Microchannels are easily filled with ethanol due to its hydro-philicity. Load the pump with the syringe filled with anhydrous ethanol. Place a few drops of ethanol at the inlet hole of a prepared device, and the ethanol solution should fill most of the device up via capillary forces. Insert the tubing into the inlet hole, and wash the microchannels with three ethanol washing steps at a high flow rate (900 μL at 2 μL/s) (see Note 26). Repeat the three washing steps but with DPBS buffer this time (900 μL at 2 μL/s) (see Note 27).
At this point in time, you should make sure there are no bubbles housed within the microdevice. If there are no bubbles, move on to the next step. If there are bubbles, you can try removing them via extra washing steps or by tapping the top of the PDMS piece lightly during a washing step. If bubbles still persist, you may use higher flow rates (i.e., 10 μL/s) or use manual force to push the fluid in the syringe into the device. However, be cautious since a higher flow rate may cause device debonding if irreversible bonding between the PDMS piece and the glass slide is not strong enough.
A 1-mL pipette tip, with 2 cm of the tip cut off (truncated), is inserted inside the end of the tubing which is connected to a filter flask. The flask is connected to a pressure gauge and a precision vacuum regulator (0–30″ Hg) that is then connected to a vacuum line. This setup, depicted in Fig. 2 below, is used to introduce low volume reagents (100 μL) into the microfluidic devices.
Use a pipette to remove excess liquid from the inlet hole, leaving enough liquid for fluid continuity to avoid the introduction of bubbles into the device. Place a large droplet (100 μL) of avidin solution (1 mg/mL) at the device inlet. Place the truncated syringe tip attached to the vacuum line at the device outlet to begin withdrawing the avidin solution into the microchannels. Ensure that the vacuum pressure is very low (close to 0 mmHg) during this step. Incubate the device at room temperature for 15 min (see Note 28).
After the avidin incubation is completed, rinse the device with three DPBS washes at a medium flow rate (900 μL at 1.5 μL/s).
Incubate the device with a 100-μL solution of 20 μg/mL biotinylated anti-EpCAM and 1% BSA in DPBS at room temperature for 15 min.

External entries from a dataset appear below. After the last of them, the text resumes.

-- ==== Sys2Proof/Machine/Tasks.lean ====
section
/-! DEFINITION. Contexts, task queues, the start and end of strands, barrier units, join counters and launch
records (R53 to R66, R69 to R71, R335, R340, R342). -/

namespace Sys2Proof.Machine

/-! Contexts (R69, R70) -/

/-- The same virtual device, address-space id and code image (R68, R331). -/
def CtxImage.same (a b : CtxImage) : Bool := a.vd = b.vd && a.asid = b.asid && a.image = b.image

/-- The lowest tag of a cluster whose context matches. -/
def State.findCtx (s : State) (cl : Nat) (img : CtxImage) : Option Nat :=
  (List.range 16).find? fun t => (s.ctx cl t).loaded && (s.ctx cl t).img.same img

/-- The lowest tag of a cluster whose context has a virtual device and address-space id (R333). -/
def State.findSpace (s : State) (cl vd asid : Nat) : Option Nat :=
  (List.range 16).find? fun t => (s.ctx cl t).loaded && (s.ctx cl t).img.vd = vd && (s.ctx cl t).img.asid = asid

/-- The cores of a cluster. -/
def coresOf (cl : Nat) : List Nat := (List.range 16).map (16 * cl + ·)

/-- A job of a slot is unfinished (R371). -/
def Job.unfinished (j : Job) : Bool := j.st = .waiting || j.st = .running || j.st = .stopped

def EntryKind.usesTag (s : State) (c t : Nat) : EntryKind → Bool
  | .trap p => (s.strand c p).tag.toNat = t
  | .notice i => match mapGet? (s.cluster (clusterOf c)).log i with | some e => e.tag.toNat = t | none => false
  | .death g _ _ => g.toNat = t
  | .lost g _ => g.toNat = t
  | _ => false

/-- What pre-emption took off a core carries a tag (R70). -/
def SavedCore.usesTag (s : State) (c t : Nat) (v : SavedCore) : Bool :=
  let entries (cur : Option Entry) (stack : List Entry) (queue : List EntryKind) : Bool :=
    cur.any (fun e => e.tag.toNat = t) || (stack.any fun e => e.tag.toNat = t) || queue.any (EntryKind.usesTag s c t)
  v.tag.toNat = t || entries v.cur v.stack v.queue ||
  v.msgs.any (fun m => m.any fun m => m.tag.toNat = t) ||
  v.outer.any fun h => entries h.cur h.stack h.queue

/-- Some item of a cluster carries a tag (R69, R70). -/
def State.tagInUse (s : State) (cl t : Nat) : Bool :=
  let k := s.cluster cl
  (coresOf cl).any (fun c =>
    ((List.range 6).any fun p =>
      let x := s.strand c p
      x.tag.toNat = t && (x.st ≠ .idle || x.member ≠ .none)) ||
    (match (s.porter c).cur with | some e => e.tag.toNat = t | none => false) ||
    ((s.porter c).stack.any fun e => e.tag.toNat = t) ||
    ((s.porter c).queue.any (EntryKind.usesTag s c t)) ||
    ((s.porter c).msgs.any fun m => m.tag.toNat = t) ||
    (match (s.core c).saved with | some v => v.usesTag s c t | none => false)) ||
  (k.queue.any fun e => e.tag.toNat = t) || (k.spill.any fun e => e.tag.toNat = t) ||
  (k.jobs.any fun e => e.2.tag.toNat = t && e.2.unfinished) || (k.log.any fun e => e.2.tag.toNat = t)

/-- A keeper set as the loading of a context leaves it (R46). -/
def keeperSet (img : CtxImage) : RegSet := { RegSet.zero with g := img.tmpl }

/-- A context is used now (R70). -/
def State.useCtx (s : State) (cl t : Nat) : State :=
  let (u, s) := s.fresh
  s.setCtx cl t { s.ctx cl t with used := u }

/-- Fill a slot with a context: its registers, and the keeper set of every porter of the cluster, saved ones among
them (R46). -/
def State.fillCtx (s : State) (cl t : Nat) (img : CtxImage) : State :=
  let (u, s) := s.fresh
  let s := s.setCtx cl t { Ctx.init with
    loaded := true, img := img, root := BitVec.ofNat 64 img.root, used := u }
  let s := (coresOf cl).foldl (fun s c =>
    let k := s.core c
    s.setCore c { k with
      porter := { k.porter with keepers := mapPut k.porter.keepers t (keeperSet img) }
      saved := k.saved.map fun v => { v with keepers := mapPut v.keepers t (keeperSet img) } }) s
  -- notices that waited for the context on this die (R172)
  let d := s.die (dieOfCluster cl)
  let mine := d.deaths.filter fun e => e.1.same img
  let s := s.setDie (dieOfCluster cl) { d with deaths := d.deaths.filter fun e => !e.1.same img }
  let q := s.porter (16 * cl)
  s.setPorter (16 * cl)
    { q with queue := q.queue ++ mine.map fun e => .death (BitVec.ofNat 4 t) e.2.1 e.2.2 }

/-- Load a context on a cluster: its present tag, else a free slot, else that of the least recently used
context that nothing carries (R70); none when no slot qualifies. -/
def State.loadCtx (s : State) (cl : Nat) (img : CtxImage) : Option (Nat × State) :=
  match s.findCtx cl img with
  | some t => some (t, s.useCtx cl t)
  | none =>
    match (List.range 16).find? fun t => !(s.ctx cl t).loaded with
    | some t => some (t, s.fillCtx cl t img)
    | none =>
      let l := (List.range 16).filter fun t => !s.tagInUse cl t
      match l.foldl (fun (b : Option Nat) t =>
        match b with
        | none => some t
        | some x => if (s.ctx cl t).used < (s.ctx cl x).used then some t else some x) none with
      | some t => some (t, s.fillCtx cl t img)
      | none => none

/-! Identity (R71) -/

/-- The next GTI of a virtual device on a die; its counters start at 1 (log 4). -/
def State.newGti (s : State) (d vd : Nat) : BitVec 32 × State :=
  let x := s.die d
  let n := mapGet 1 x.serial vd
  (BitVec.ofNat 32 (vd % 64 * 2 ^ 26 + d * 2 ^ 23 + n),
    s.setDie d { x with serial := mapPut x.serial vd ((n + 1) % 2 ^ 23) })

/-! Task records and queues (R60 to R63) -/

/-- A queue entry from a record, with its context tag replaced (R60, R339). -/
def taskOf (l : List Word) (tag : BitVec 4) (gti parent : BitVec 32) (time : Nat) : Task where
  prio := ((word l 0).extractLsb' 60 2).toNat
  since := time
  tag := tag
  pc := (word l 0).extractLsb' 0 24
  frame := word l 1
  join := word l 2
  arg := word l 3
  gti := gti
  parent := parent
  time := time

/-- Free entries of the hardware queue, but for the four that a waiting steal reserves (R61, R67). -/
def queueRoom (k : Cluster) : Nat :=
  128 - k.queue.length - 4 * (k.steal.filter fun e => e.2.waiting).length

/-- The 64 bytes of a spilled entry (R61). -/
def spillBytes (t : Task) : List PByte :=
  let dw0 := t.prio * 2 ^ 60 + t.tag.toNat * 2 ^ 56 + t.pc.toNat
  (natBytes 8 dw0 ++ natBytes 8 t.frame.toNat ++ natBytes 8 t.join.toNat ++ natBytes 8 t.arg.toNat ++
    natBytes 4 t.gti.toNat ++ natBytes 4 t.parent.toNat ++ natBytes 8 t.time ++ natBytes 16 0)

/-- The lowest place of a tag's spill region that holds no entry (R61). -/
def freeCell (k : Cluster) (tag : BitVec 4) (cap : Nat) : Option Nat :=
  (List.range cap).find? fun i => !k.spill.any fun e => e.tag = tag && e.cell = i

/-- Place a record in a cluster's queue, or in its spill region; none when both are full (R62). A region whose base
is 0, or that does not translate, holds nothing (log 102). -/
def State.enqueue (s : State) (cl : Nat) (t : Task) : Option State :=
  let k := s.cluster cl
  if k.spill.isEmpty && 0 < queueRoom k then
    -- a record that arrives ends a steal round's wait at once (R67)
    some ((s.setCluster cl { k with
      queue := k.queue ++ [t], steal := k.steal.map fun e => (e.1, { e.2 with retryAt := none }) }).useCtx cl t.tag.toNat)
  else
    let x := s.ctx cl t.tag.toNat
    if x.spillbase = 0 then none
    else
      match freeCell k t.tag (x.spillcap.extractLsb' 0 16).toNat with
      | none => none
      | some i =>
        (s.writeDva (16 * cl) cl t.tag.toNat (x.spillbase.toNat + 64 * i) (spillBytes t)).map fun s =>
          let k := s.cluster cl
          (s.setCluster cl { k with spill := k.spill ++ [{ t with cell := i }] }).useCtx cl t.tag.toNat

/-- Whether a record could be placed now. -/
def State.canEnqueue (s : State) (cl : Nat) (t : Task) : Bool := (s.enqueue cl t).isSome

/-- Enqueue a continuation record on a cluster under a tag: a new GTI of the cluster's die, a parent (R66,
R340); none when there is no room. -/
def State.enqueueCont (s : State) (cl : Nat) (tag : BitVec 4) (parent : BitVec 32) (l : List Word)
    (host : Option (Nat × Nat) := none) : Option State :=
  let vd := (s.ctx cl tag.toNat).img.vd
  let (g, s) := s.newGti (dieOfCluster cl) vd
  s.enqueue cl { taskOf l tag g parent s.cycle with host := host }

/-- The continuation that a JOIN waiting for a queue entry holds (R340). -/
def Op.cont (o : Op) : List Word :=
  (List.range 4).map fun j => BitVec.ofNat 64 (leNat ((List.range 8).map fun b => (mapGet ⟨0, false⟩ o.got (8 * j + b)).v))

/-- A JOIN of a strand places its continuation, or waits in WAIT_MEM for an entry (R340). -/
def State.joinPlace (s : State) (c p : Nat) : State :=
  match s.opOf c p with
  | none => s
  | some o =>
    let x := s.strand c p
    match o.act with
    | .join d =>
      match s.enqueueCont (clusterOf c) x.tag x.gti o.cont with
      | some s => s.joinDone c p d true
      | none => s.park c p .waitMem .queue
    | _ => s

/-- A queue entry of a cluster is free: a JOIN that waits for one places its record. -/
def State.queueFreed (s : State) (cl : Nat) : State :=
  (coresOf cl).foldl (fun s c =>
    (List.range 6).foldl (fun s p =>
      if s.waitOf c p = .queue then
        let t := s.joinPlace c p
        if t.short.isSome then s else t
      else s) s) s

/-- The entry that a pool strand of a virtual device pops: by priority, the oldest first (R63). -/
def popChoice (ok : Task → Bool) : Nat → List Task → Option Task
  | 0, _ => none
  | n + 1, l =>
    let q := 4 - (n + 1)
    match (l.filter fun t => t.prio = q && ok t).foldl (fun (b : Option Task) t =>
      match b with
      | none => some t
      | some x => if t.time < x.time then some t else some x) none with
    | some t => some t
    | none => popChoice ok n l

/-- An entry's context is one of a virtual device. -/
def State.taskOk (s : State) (cl vd : Nat) (t : Task) : Bool :=
  (s.ctx cl t.tag.toNat).loaded && (s.ctx cl t.tag.toNat).img.vd = vd

/-! Stops by GTI (R317) -/

/-- A die's stop list names a strand: it is stopped before its first instruction. -/
def State.stopIfListed (s : State) (c p : Nat) : State :=
  let x := s.strand c p
  if (s.die (dieOf c)).stops.contains x.gti && x.st = .run then
    let s := s.setSt c p .stopped
    s.setStrand c p { s.strand c p with stopBy := .sstop, left := .run, leftWait := .none }
  else s

/-! Start and end (R55, R64, R57, R58, R65) -/

/-- Put a strand to work: its registers, and the acquire at .dev of every start (R128). -/
def State.startStrand (s : State) (c p : Nat) (x : Strand) : State :=
  let old := s.strand c p
  let s := s.setStrand c p { x with st := old.st }
  let s := (s.acquire c .dev).useCtx (clusterOf c) x.tag.toNat
  let s := s.setSt c p .run
  (s.enterLine c p).stopIfListed c p

/-- What every start leaves of a strand, but for what the start gives (R55, R64, R329, R73, R335). -/
def Strand.started (x : Strand) (regs : RegSet) (gti parent : BitVec 32) (tag : BitVec 4) (m : Member)
    (join : Word) : Strand :=
  { Strand.init with
    regs := regs, gti := gti, parent := parent, tag := tag, member := m, join := join
    notBefore := x.notBefore }

/-- Start a task on a pool strand (R64). The top of its window is the address past its last byte: the model's choice
(log 118). -/
def State.startTask (s : State) (c p : Nat) (t : Task) : State :=
  let x := s.strand c p
  let img := (s.ctx (clusterOf c) t.tag.toNat).img
  let r : RegSet := { RegSet.zero with g := img.tmpl, pc := t.pc }
  let r := r.setS 3 ⟨t.frame, false⟩
  let r := r.setS 4 ⟨t.join, false⟩
  let r := r.setS 5 ⟨t.arg, false⟩
  let r := r.setS 2 ⟨BitVec.ofNat 64 (0x5000 + 512 * p + 512), false⟩
  s.startStrand c p { x.started r t.gti t.parent t.tag x.member t.join with host := t.host }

Rinse the device with three medium-flow rate washes (900 μL at 1.5 μL/s) with a solution of 1% BSAin DPBS. Incubate the BSA solution in the device for at least 20 min. The device is now ready for sample introduction. If the sample is not ready to be processed, the device can be stored at room temperature. If the device needs to be stored longer than 2 h, it should be stored at 4 °C to preserve antibody immobilization.
Fig. 2.
Vacuum-enabled reagent introduction setup. The vacuum line is directly connected to a precision vacuum regulator and pressure gauge, which are then connected to a filter flask that is attached to tubing with a truncated pipette tip at the end. The pipette tip is pressed up against the microfluidic device inlet/outlet to withdraw the reagent solution into the device
3.4. Sample Processing
Invert the Ficoll-Paque bottle several times to ensure a homogeneous mix. Snap off the propylene cap to expose the rubber stopper. Disinfect the rubber stopper with alcohol on a cotton swab and allow it to dry. Puncture the rubber stopper with the needle of a 5-mL syringe, and transfer 10 mL of the Ficoll-Paque media to a sterile 50-mL centrifuge tube.
Invert the vacutainer several times and remove the cap to draw out the 10-mL patient blood sample (see Note 29), using a sterile 10-mL serological pipette, and transfer it to a sterile 50mL centrifuge tube; keep the serological pipette in the vacutainer after use.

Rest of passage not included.